The required output is all lines below that contain the word "held".

Stored items:
[Start of Attachment]
/-- A frame to a module's tally agent (R158). -/
def tallyFrame (party kind coord port addr tag : Nat) (payload : List Byte) : Frame :=
  { blankFrame with kind := kind, vc := 3, destKind := 3, party := party, dstCoord := coord, dstPort := port,
                    address := addr, tag := tag, payload := payload }

/-- Where a slot is reached: an endpoint port of this module, or a module's tally agent (R161). -/
def State.slotPlace (s : State) (t : TSlot) : Nat × Nat :=
  if t.isModule then (t.coord, 0xF1) else (s.coord, t.port)

/-- A frame of a context to one of its slots. -/
def State.toSlot (s : State) (c : TCtx) (kind i : Nat) (t : TSlot) (g part tag : Nat) (payload : List Byte) : State :=
  let pl := s.slotPlace t
  s.agentSend 1 { tallyFrame c.party kind pl.1 pl.2 (tallyAddr c.id (g % c.chunks) part i (g / c.chunks)) tag payload with
                  dstRank := t.rank }

/-- A frame of a context to its parent. -/
def State.toParent (s : State) (c : TCtx) (kind g part : Nat) (payload : List Byte) : State :=
  s.agentSend 1 (tallyFrame c.party kind c.parent 0xF1 (tallyAddr c.id (g % c.chunks) part c.parentSlot (g / c.chunks)) 0 payload)

/-- The result of a chunk sent to a receiving slot (R183). -/
def State.sendResult (s : State) (c : TCtx) (k : TChunk) (i : Nat) (t : TSlot) : State :=
  match k.result with
  | none => s
  | some (b, fl) => s.toSlot c 0x51 i t k.g 0 (fl % 64) b

/-- What the record of a round will say. -/
def TCtx.stat (c : TCtx) (r : Nat) : TStat := sparseGet default c.stats r

/-- The record of a round changed. -/
def TCtx.modStat (c : TCtx) (r : Nat) (f : TStat → TStat) : TCtx :=
  { c with stats := sparseInsert r (f (c.stat r)) (sparseErase c.stats r) }

/-- The COMPLETE record's first payload (R189). -/
def TCtx.record (c : TCtx) (r status : Nat) : List Byte :=
  let t := c.stat r
  natLE 2 c.id ++ natLE 1 status ++
  natLE 1 (t.flags % 64 + (if t.late = 0 then 0 else 64) + (if t.resent = 0 then 0 else 128)) ++
  natLE 2 r ++ natLE 2 t.missed.length ++ natLE 4 t.resent ++ natLE 4 t.late ++
  natLE 16 (t.missed.foldl setBitOf 0) ++ zeroBytes 32

/-- The frames of a DISPATCH record (R189): 512 entries each. DESIGN CHOICE: a last frame that has fewer destinations left carries no more entries than
those (log entry 165). -/
def TCtx.dispatchEntries (c : TCtx) : List (List Byte) :=
  (List.range (ceilDiv c.members 512)).map (fun j =>
    ((List.range 512).filter (fun i => decide (512 * j + i < c.members))).flatMap (fun i =>
      match c.dests.find? (fun d => d.member == 512 * j + i) with
      | some d => natLE 4 d.sent ++ natLE 4 d.dropped
      | none => zeroBytes 8))

/-- The COMPLETE record of a round sent to every endpoint slot (R189). -/
def State.sendComplete (s : State) (c : TCtx) (r status : Nat) : State :=
  c.slotsNo.foldl (fun s x =>
    if x.2.isModule then s
    else
      let s1 := s.toSlot c 0x56 x.1 x.2 (r * c.chunks) 0 0 (c.record r status)
      if c.op = 0x0A then c.dispatchEntries.foldl (fun s p => s.toSlot c 0x56 x.1 x.2 (r * c.chunks) 0 0 p) s1 else s1) s

/-- A context ends: its frames return to the pool (R165), and what this module's own agents were told of its limits ends with it (R166). -/
def State.endCtx (s : State) (c : TCtx) : State :=
  let s1 := s.modTally (fun t => { t with
    ctxs := t.ctxs.filter (fun x => x.idx != c.idx), vac := t.vac.giveBack c.store,
    limits := t.limits.filter (fun l => !(l.party == c.party && l.id == c.id && l.coord == s.coord)) })
  let s2 := s1.tpMove c.party (s1.tpClaimed c.party - c.frames)
  (s2.setFld TL_STATUS_CTX_USED (s2.fld TL_STATUS_CTX_USED - 1)).setFld (TL_POOL_STAT_CONTEXTS c.party)
    (s2.fld (TL_POOL_STAT_CONTEXTS c.party) - 1)

/-- The point before which every contribution of a slot has been taken (R166). -/
def TCtx.takenPoint (c : TCtx) (i : Nat) (t : TSlot) : Nat :=
  match (c.win.filter (fun k => c.expects t k.g && !c.tookAll k i t)).head? with
  | some k => k.g
  | none => c.limit

/-- The CREDIT payload (R166). -/
def creditPayload (chunks taken limit : Nat) : List Byte :=
  natLE 2 (taken / chunks) ++ natLE 4 (taken % chunks) ++ natLE 2 (limit / chunks) ++ natLE 4 (limit % chunks)

/-- The CREDIT of a context to a contributing slot (R166). -/
def State.creditTo (s : State) (c : TCtx) (x : Nat × TSlot) : State :=
  s.toSlot c 0x53 x.1 x.2 c.oldest 0 0 (creditPayload c.chunks (c.takenPoint x.1 x.2) c.limit)

/-- CREDITs owed are sent: to each contributing slot once the limit has advanced by CREDIT_BATCH, and at a round's end
(R166); none in PHASE 0x6, whose end sends those of a round's end (R182). -/
def State.sendCredits (s : State) (c : TCtx) (roundEnd : Bool) : State :=
  if c.op = 0x0A then s
  else if s.phase = 6 then (if roundEnd then s.putCtx { c with creditDue := true } else s)
  else
  let due := c.slotsNo.filter (fun x => x.2.contrib &&
    (roundEnd || decide (sparseGet c.window c.credited x.1 + s.fld TL_CTRL_CREDIT_BATCH ≤ c.limit)))
  let s1 := due.foldl (fun s x => s.creditTo c x) s
  due.foldl (fun s x => match s.ctxAt? c.idx with
    | some c' => s.putCtx { c' with credited := sparseInsert x.1 c.limit (sparseErase c'.credited x.1) }
    | none => s) s1

/-- The CREDITs that fell due in PHASE 0x6 go out when it has ended, those of contexts that ended in it too (R166, R182). -/
def State.resumeCredits (s : State) : State :=
  let s1 := s.tally.owed.foldl (fun s c => (c.slotsNo.filter (fun x => x.2.contrib)).foldl (fun s x => s.creditTo c x) s)
    (s.modTally (fun t => { t with owed := [] }))
  s1.tally.ctxs.foldl (fun s c => (s.putCtx { c with creditDue := false }).sendCredits { c with creditDue := false } c.creditDue) s1

/-- The window brought to a new oldest chunk: positions that open are blank and open now (R166, R191); a failed round has none. -/
def TCtx.openTo (c : TCtx) (oldest at_ : Nat) : TCtx :=
  let lim := min (oldest + c.window) (c.rounds * c.chunks)
  let next := max oldest c.limit
  let new := ((List.range (lim - next)).map (fun i => blankChunk (next + i) at_)).filter (fun k => !c.failedRounds.contains (k.g / c.chunks))
  { c with oldest := oldest, win := c.win.filter (fun k => decide (oldest ≤ k.g)) ++ new }

/-- The window slides to the oldest chunk not yet freed, past the chunks of failed rounds. -/
def TCtx.slide : Nat → TCtx → Nat → TCtx
  | 0, c, _ => c
  | n + 1, c, at_ =>
    let o := (c.win.head?.map (·.g)).getD c.limit
    let o1 := if c.failedRounds.contains (o / c.chunks) then (o / c.chunks + 1) * c.chunks else o
    let c1 := c.openTo o1 at_
    if c1.win.isEmpty && decide (o1 < c.rounds * c.chunks) then TCtx.slide n c1 at_ else c1

/-- The window at its place; a dispatch tally has none, and its place is a round's start. -/
def TCtx.settle (c : TCtx) (at_ : Nat) : TCtx :=
  if c.op = 0x0A then { c with oldest := max c.oldest ((c.round + (if c.failedRounds.contains c.round then 1 else 0)) * c.chunks) }
  else TCtx.slide (c.failedRounds.length + 2) c at_

/-- The context moves on from the rounds that have ended: COMPLETE goes out for a round whose last chunk has been freed (R189),
a failed round has sent its own; after the last round the context ends (R165). DESIGN CHOICE: where a later round's last chunk is freed before an earlier
round has ended, its record waits, and the records go out in the order of the rounds (log entry 166). -/
def State.closeRounds : Nat → State → Nat → State
  | 0, s, _ => s
  | n + 1, s, idx => match s.ctxAt? idx with
    | none => s
    | some c =>
      if c.oldest < (c.round + 1) * c.chunks then s
      else
        let s1 := if c.failedRounds.contains c.round then s else s.sendComplete c c.round 0
        if c.rounds ≤ c.round + 1 then (if s1.phase = 6 ∧ c.creditDue then s1.modTally (fun t => { t with owed := t.owed ++ [c] }) else s1).endCtx c
        else
          let c1 := { c with round := c.round + 1, dests := [], asks := 0, heardAt := none, stats := sparseErase c.stats c.round, firsts := sparseErase c.firsts c.round }
          State.closeRounds n (s1.putCtx c1) idx

/-- After chunks have been freed: the window, the credit, the rounds. `forced`: CREDIT goes to every slot. -/
def State.advance (s : State) (c : TCtx) (forced : Bool) : State :=
  let c1 := c.settle s.free
  let c2 := { c1 with doneTicks := c1.doneTicks.filter (fun x => decide (c1.oldest ≤ x.1 + 1)) }
  let ends := (List.range (c2.oldest / c2.chunks - c2.round)).any (fun i => !c2.failedRounds.contains (c2.round + i))
  State.closeRounds (c2.oldest / c2.chunks - c2.round + 1) ((s.putCtx c2).sendCredits c2 (forced || ends)) c.idx

/-- A chunk's tally frames are freed (R184): the window advances, credit is sent, and a finished round is recorded. -/
def State.freeChunk (s : State) (c : TCtx) (g : Nat) : State :=
  s.advance { c with win := c.win.filter (fun k => k.g != g) } false

/-- A chunk is freed when its result is held and every receiving slot is done (R184). -/
def State.freeIfDone (s : State) (idx g : Nat) : State :=
  match s.ctxAt? idx with
  | none => s
  | some c => match c.chunk? g with
    | none => s
    | some k => if k.result.isSome && k.recvs.all (·.done) then s.freeChunk c g else s

/-- The result of a chunk sent to several endpoint slots: one stored frame with a copy for each (R125, R183). -/
def State.castResult (s : State) (c : TCtx) (k : TChunk) (rs : List (Nat × TSlot)) : State :=
  match k.result with
  | none => s
  | some (b, fl) => s.agentCast 1 (tallyFrame c.party 0x51 s.coord 0 (tallyAddr c.id (k.g % c.chunks) 0 0 (k.g / c.chunks)) (fl % 64) b)
      (rs.map (fun x => ⟨x.2.port, 0, 0, 3, false, x.2.port, some (x.1, x.2.rank)⟩))

/-- A held result goes to every slot the chunk reaches (R183); a fenced endpoint slot counts as missed (R195). -/
def State.distribute (s : State) (idx g : Nat) : State :=
  match s.ctxAt? idx with
  | none => s
  | some c => match c.chunk? g with
    | none => s
    | some k =>
      let rs := c.slotsNo.filter (fun x => c.reaches x.2 g)
      let fenced := fun (t : TSlot) => !t.isModule && s.regBit SW_FENCE t.port
      let k1 := { k with recvs := rs.map (fun x => ⟨x.1, 0, s.free, fenced x.2⟩) }
      let missed := (rs.filter (fun x => fenced x.2)).map (·.1)
      let fl := (k.result.map (·.2)).getD 0
      let c1 := (c.putChunk k1).modStat (g / c.chunks) (fun t => { t with
        flags := orFlag t.flags fl, missed := t.missed ++ missed.filter (fun i => !t.missed.contains i) })
      let here := rs.filter (fun x => !x.2.isModule)
      let single := if 2 ≤ here.length then rs.filter (fun x => x.2.isModule) else rs
      let s1 := single.foldl (fun s x => s.sendResult c1 k1 x.1 x.2) (s.putCtx c1)
      (if 2 ≤ here.length then s1.castResult c1 k1 here else s1).freeIfDone idx g

/-- A receiving slot is done with a chunk, missed or not (R184, R190). -/
def State.recvDone (s : State) (c : TCtx) (k : TChunk) (slot : Nat) (missed : Bool) : State :=
  let k1 := { k with recvs := k.recvs.map (fun r => if r.slot = slot then { r with done := true } else r) }
  let c1 := (c.putChunk k1).modStat (k.g / c.chunks) (fun t => { t with
    missed := if missed && !t.missed.contains slot then t.missed ++ [slot] else t.missed })
  (s.putCtx c1).freeIfDone c.idx k.g

/-! ### Fields of a tally frame's ADDRESS (R159) -/

/-- TALLY_ID. -/
def tId (f : Frame) : Nat := bitsOf f.address 11 0
/-- CHUNK. -/
def tChunk (f : Frame) : Nat := bitsOf f.address 32 12
/-- PART. -/
def tPart (f : Frame) : Nat := bitsOf f.address 34 33
/-- SLOT. -/
def tSlot (f : Frame) : Nat := bitsOf f.address 41 35
/-- ROUND, mod 256. -/
def tRound (f : Frame) : Nat := bitsOf f.address 49 42
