-- ==== Sys2Proof/Machine/Lanes.lean ====
section
/-! DEFINITION. The meanings of the lanes' and ports' commands (R359 to R390): bring-up, link-level retry, narrowing, quiet
and sleep, shut-down and enable. -/

namespace Sys2Proof.Machine

open Sys2Proof

/-! ### Bring-up (R369 to R372) -/

/-- Ticks after which a stage times out (R369). -/
def stageTicks (stage : Nat) : Nat :=
  ticksPerUs * (if stage = 1 then 100 else if stage = 2 then 2000 else if stage = 3 then 100 else if stage = 4 then 50000 else 1000)

/-- The highest version that a port supports (R362, R370). -/
def State.ourVersion (s : State) (p : Nat) : Nat := if s.fld (LN_PORT_W0_PROTO p) = 2 then 1 else 2

/-- The identity word of a lane of a port (R370). -/
def State.identWord (s : State) (p k : Nat) : Nat :=
  0xA5C3 * 2 ^ 48 + k * 2 ^ 44 + s.fld (LN_PORT_W0_WIDTH_CFG p) * 2 ^ 41 + s.ourVersion p * 2 ^ 39 + s.portKind p % 4 * 2 ^ 37

/-- The port moves to a stage; in stage 2 it sends its identity words (R369, R370). -/
def State.toStage (s : State) (p stage : Nat) : State :=
  let u := (s.port p).usable
  let s1 := if stage = 2 ∧ s.portKind p ≠ 3 then s.modOut (fun o => { o with
      idents := o.idents ++ (onesOf u 16).map (fun k => (p, k, s.identWord p k)) }) else s
  ((s1.setFld (LN_PORT_W2_STAGE p) stage).modPort p (fun c => { c with stageAt := s.free })).showLanes p
    (fun k => if u.testBit k then min stage 7 else 10)

/-! ### Identity words (R370) -/

/-- A lane has received the pattern inverted. -/
def laneInverted (found : StageFinding) (k : Nat) : Bool := bitsOf (found.words.getD k 0) 63 48 == 0x5A3C

/-- A lane's identity word as its receiver reads it, inverted where the pattern was; none where it is no such word. -/
def laneWord (found : StageFinding) (k : Nat) : Option Nat :=
  let w := found.words.getD k 0
  if laneInverted found k then some (2 ^ 64 - 1 - w % 2 ^ 64) else if bitsOf w 63 48 = 0xA5C3 then some w else none

/-- The index that a lane has received. -/
def laneIndex (found : StageFinding) (k : Nat) : Option Nat := (laneWord found k).map (fun w => bitsOf w 47 44)

/-- The lanes of a run whose index fits a mapping. -/
def lanesFitting (found : StageFinding) (n : Nat) (map : Nat → Nat) : List Nat := (List.range n).filter (fun k => laneIndex found k == some (map k))

/-- The lane order is reversed: fewer lanes receive their own index than the index from the other end. -/
def orderReversed (found : StageFinding) (n : Nat) : Bool :=
  decide ((lanesFitting found n id).length < (lanesFitting found n (fun k => n - 1 - k)).length)

/-- Lanes without an identity word. -/
def lanesUnlocked (found : StageFinding) (n : Nat) : Nat := ((List.range n).filter (fun k => (laneWord found k).isNone)).foldl setBitOf 0

/-- Lanes whose index fits neither mapping. -/
def lanesMiswired (found : StageFinding) (n : Nat) : Nat :=
  ((List.range n).filter (fun k => (laneWord found k).isSome && laneIndex found k != some k && laneIndex found k != some (n - 1 - k))).foldl setBitOf 0
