/-- A request on a stay, in its turn (R213). What would be mirrored, and a PARK, wait until a
REMIRROR has copied the stay (R231; log entry 143). -/
def State.request (s : State) (a : Asker) (f : Frame) : Served :=
  let i := f.address % 2 ^ 18
  let e := s.stay i
  match s.closedTo f.kind with
  | some n => .refused s n
  | none =>
    if !docketOk f then .refused s 6
    else if bitsOf f.address 31 18 ≠ e.gen ∨ stateRule e.state f.kind = .refuse 1 then .refused s 1
    else if e.party ≠ f.party then .refused s 2
    else match stateRule e.state f.kind with
      | .refuse n => .refused s n
      | .later => .waits s none
      | .atOnce =>
        if s.moving i then .refused s 5
        else if f.kind = 0x25 then .done (s.answer a 0x2D (natLE 3 e.tokens ++ natLE 3 0))
        else .done (s.answer a 0x2C (natLE 1 (if e.state = 3 then 1 else 2) ++ natLE 3 0))
      | .perform => match s.readCard i with
        | (none, s1) => if f.kind = 0x26 then .done (s1.closeStay i a f) else .refused s1 7
        | (some c, s1) =>
          if f.kind ≠ 0x22 ∧ f.kind ≠ 0x25 ∧ s1.remirroring i then .waits s1 none
          else if f.kind = 0x21 then s1.append i c a f.payload
          else if f.kind = 0x22 then s1.attend i c f
          else if f.kind = 0x23 then s1.fork i f
          else if f.kind = 0x24 then s1.park i c a f.payload
          else if f.kind = 0x25 then (if e.state = 3 then s1.unparkHost i c a f.payload else s1.unparkPeer i c a)
          else if s1.moving i then .waits s1 none
          else .done (s1.closeStay i a f)

/-- An earlier request of a stay waits, so later ones wait behind it (R213). -/
def State.blocked (s : State) (i : Nat) : Bool :=
  s.stays.waiting.any (fun w => w.index == i && w.frame.kind != 0x26 && w.attend.isNone)

/-- A request joins those that wait at its stay. -/
def State.wait (s : State) (i : Nat) (a : Asker) (f : Frame) (mend : Option Nat) : State :=
  s.modStays (fun u => { u with waiting := u.waiting ++ [⟨i, a, f, mend, none, none, false⟩] })

/-- A request names a stay of its own party by the entry's handle (R199, R210). -/
def State.names (s : State) (f : Frame) : Bool :=
  let e := s.stay (f.address % 2 ^ 18)
  bitsOf f.address 31 18 == e.gen && stateRule e.state f.kind != .refuse 1 && e.party == f.party

/-- A request on a stay is taken by its engine (R213); LAST_USE shows when (R200). -/
def State.takeRequest (s : State) (a : Asker) (f : Frame) : State :=
  let i := f.address % 2 ^ 18
  let s0 := if s.names f then s.stamp i else s
  if s0.blocked i then s0.wait i a f none
  else match s0.request a f with
    | .done s1 => s1
    | .refused s1 n => s1.refuse a f.kind n
    | .waits s1 m => s1.wait i a f m

/-! ### Twins at the twin (R229, R230, R232) -/

/-- The entry that a MIRROR frame names: for a FORK the source's mirror, in the payload (R230). -/
def mirrorIndex (f : Frame) : Nat := if bitsOf f.address 20 18 = 2 then leAt f.payload 32 4 % 2 ^ 18 else f.address % 2 ^ 18

/-- The MIRROR entry that a frame names, or the refusal (R230); after a takeover frames of the old home are refused 0x0B (R232). -/
def State.mirrorEntry (s : State) (f : Frame) : Except Nat Nat :=
  let i := mirrorIndex f
  let e := s.stay i
  match s.closedTo (if bitsOf f.address 20 18 = 3 then 0x26 else 0x30) with
  | some n => .error n
  | none =>
    if e.state = 7 ∧ e.twinCoord = f.srcCoord then (if e.party = f.party then .ok i else .error 2)
    else if e.state = 1 ∨ e.oldHome = some f.srcCoord then .error 0x0B
    else .error 1

/-- An acknowledgement by the twin. -/
def State.mirrorAnswer (s : State) (f : Frame) (n : Nat) : State := s.answer (.request f) 0x31 [BitVec.ofNat 8 n]

/-- The home of a new MIRROR entry. -/
def State.homeOf (s : State) (i : Nat) (f : Frame) (handle : Nat) : State :=
  s.modStay i (fun e => { e with twinValid := true, twinCoord := f.srcCoord, twinIndex := handle % 2 ^ 18 })

/-- A mirrored APPEND at the twin (R229, R230); a poisoned page is mended from the home. -/
def State.replay (s : State) (i : Nat) (f : Frame) : Served :=
  match s.readCard i with
  | (none, s1) => .refused s1 7
  | (some c, s1) => match s1.appendCore i c f.payload true with
    | .error x => x
    | .ok (_, s2) => .done ((s2.count (ST_CNT 1)).mirrorAnswer f 0)

/-- A mirrored FORK at the twin (R230). -/
def State.replayFork (s : State) (src : Nat) (f : Frame) : Served :=
  match s.readCard src with
  | (none, s1) => .refused s1 7
  | (some _, s0) => match s0.forkCore src 7 f.party f.srcRank (f.payload.take 32) none with
    | .error (n, s1) => .refused s1 n
    | .ok (i, _, s1) =>
      let s2 := s1.homeOf i f (leAt f.payload 36 4)
      .done (s2.answer (.request f) 0x31 ([0, 0, 0, 0] ++ natLE 4 (s2.handleOf i)))

/-- The room that a copied page of the twin is written to: its own where it stands alone, else a fresh one (R230). -/
def State.copyTarget (s : State) (c : Card) (i page : Nat) : Option Nat × State :=
  match s.pageRoom i page with
  | (none, s1) => (none, s1)
  | (some r, s0) =>
    let s1 := s0.readLedgers [r]
    if r ≠ 0 ∧ (s1.ledgerOf r).1 ≤ 1 then (some r, s1)
    else match State.appendRooms [(page, r)] s1 i c.lk with
      | none => (none, s1)
      | some s2 => s2.pageRoom i page

/-- A page of the twin written piece by piece (R230), acknowledged after piece 15; what TOKENS becomes is open within the page's block (log
entry 59). -/
def State.replayCopy (s : State) (i : Nat) (f : Frame) : Served :=
  let page := bitsOf f.address 44 21
  let k := bitsOf f.address 48 45
  let no := fun (s : State) (n : Nat) => if k = 15 then Served.refused s n else .done s
  if f.payload.length ≠ 4096 then no s 6
  else match s.readCard i with
    | (none, s1) => no s1 7
    | (some c, s0) => match s0.copyTarget c i page with
      | (none, s1) => no s1 4
      | (some r, s1) =>
        let s2 := s1.writePiece (r * 65536 + 4096 * k) f.payload f.poison
        if k ≠ 15 then .done s2
        else
          let t := page / c.lk * c.tpr + 1 + (Config.freeWord s2.freeCtr).toNat % c.tpr
          .done ((s2.nextFree.modStay i (fun e => { e with tokens := max e.tokens t })).mirrorAnswer f 0)

/-- An operation of the home replayed on its MIRROR entry (R229, R230); a CLOSE frees it as by CLOSE. -/
def State.mirrored (s : State) (f : Frame) : Served :=
  let op := bitsOf f.address 20 18
  if op = 2 ∧ f.payload.length ≠ 40 then .refused s 6
  else match s.mirrorEntry f with
    | .error n => if op = 4 ∧ bitsOf f.address 48 45 ≠ 15 then .done s else .refused s n
    | .ok i =>
      if op = 1 then s.replay i f
      else if op = 2 then s.replayFork i f
      else if op = 3 then (match s.closeChart i with
        | (none, s1) => .refused s1 7
        | (some _, s1) => .done ((s1.freeEntry i).mirrorAnswer f 0))
      else s.replayCopy i f

/-- A MIRROR frame of an operation is taken: in the home's order, behind what waits at its entry (R229). -/
def State.takeMirror (s : State) (op : Nat) (f0 : Frame) : State :=
  let f := { f0 with address := f0.address % 2 ^ 18 + op * 2 ^ 18 + f0.address / 2 ^ 21 * 2 ^ 21 }
  let i := mirrorIndex f
  if s.blocked i ∧ (s.mirrorEntry f).isOk then s.wait i (.request f) f none
  else match s.mirrored f with
    | .done s1 => s1
    | .refused s1 n => s1.mirrorAnswer f n
    | .waits s1 m => s1.wait i (.request f) f m

/-- A waiting request tried again. -/
def State.again (s : State) (w : Waiting) : Served :=
  match w.attend with
  | some a => match (a.rooms.find? (s.readLedgers a.rooms).roomBad) with
    | some r =>
      let page := ((((cardOf a.card).roomSet a.layer a.first a.last).zip a.rooms).find? (fun x => x.2 == r)).map (·.1)
      (s.readLedgers a.rooms).mendOr a.index (page.getD 0)
    | none => .done ((s.readLedgers a.rooms).modStays (fun u => { u with placing := u.placing ++ [a] }))
  | none => if w.frame.kind = 0x30 then s.mirrored w.frame else s.request w.asker w.frame

/-- The end of a waiting request that is refused: an ATTEND placed again also gives back its INFLIGHT (R219). -/
def State.dropWaiting (s : State) (w : Waiting) (status : Nat) : State :=
  match w.attend with
  | some a => (s.modStay a.index (fun e => { e with inflight := e.inflight - 1 })).refuse (.request a.frame) 0x22 status
  | none => s.refuse w.asker w.frame.kind status

/-- Requests waiting at a stay proceed in order until one must go on waiting (R213, R217). The fuel is their number. -/
def State.drain : Nat → State → Nat → State
  | 0, s, _ => s
  | n + 1, s, i => match takeFirst (fun (w : Waiting) => w.index == i && !w.closing) s.stays.waiting with
    | none => s
    | some (w, rest) =>
      if w.mend.isSome then s
      else
        let s0 := s.modStays (fun u => { u with waiting := rest })
        match s0.again w with
        | .done s1 => State.drain n s1 i
        | .refused s1 k => State.drain n (s1.dropWaiting w k) i
        | .waits s1 m =>
          let w1 : Waiting := { w with mend := m }
          s1.modStays (fun u => { u with waiting := u.waiting.takeWhile (fun x => x.index != i) ++ w1 :: u.waiting.dropWhile (fun x => x.index != i) })

/-- See `State.drain`. -/
def State.drainStay (s : State) (i : Nat) : State := State.drain (s.stays.waiting.length + 1) s i

end Sys2Proof.Machine
end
[End of Attachment]
-- WRITTEN RESPONSE --
/-- A chunk is freed when its result is held and every receiving slot is done (R184). -/
/-- A held result goes to every slot the chunk reaches (R183); a fenced endpoint slot counts as missed (R195). -/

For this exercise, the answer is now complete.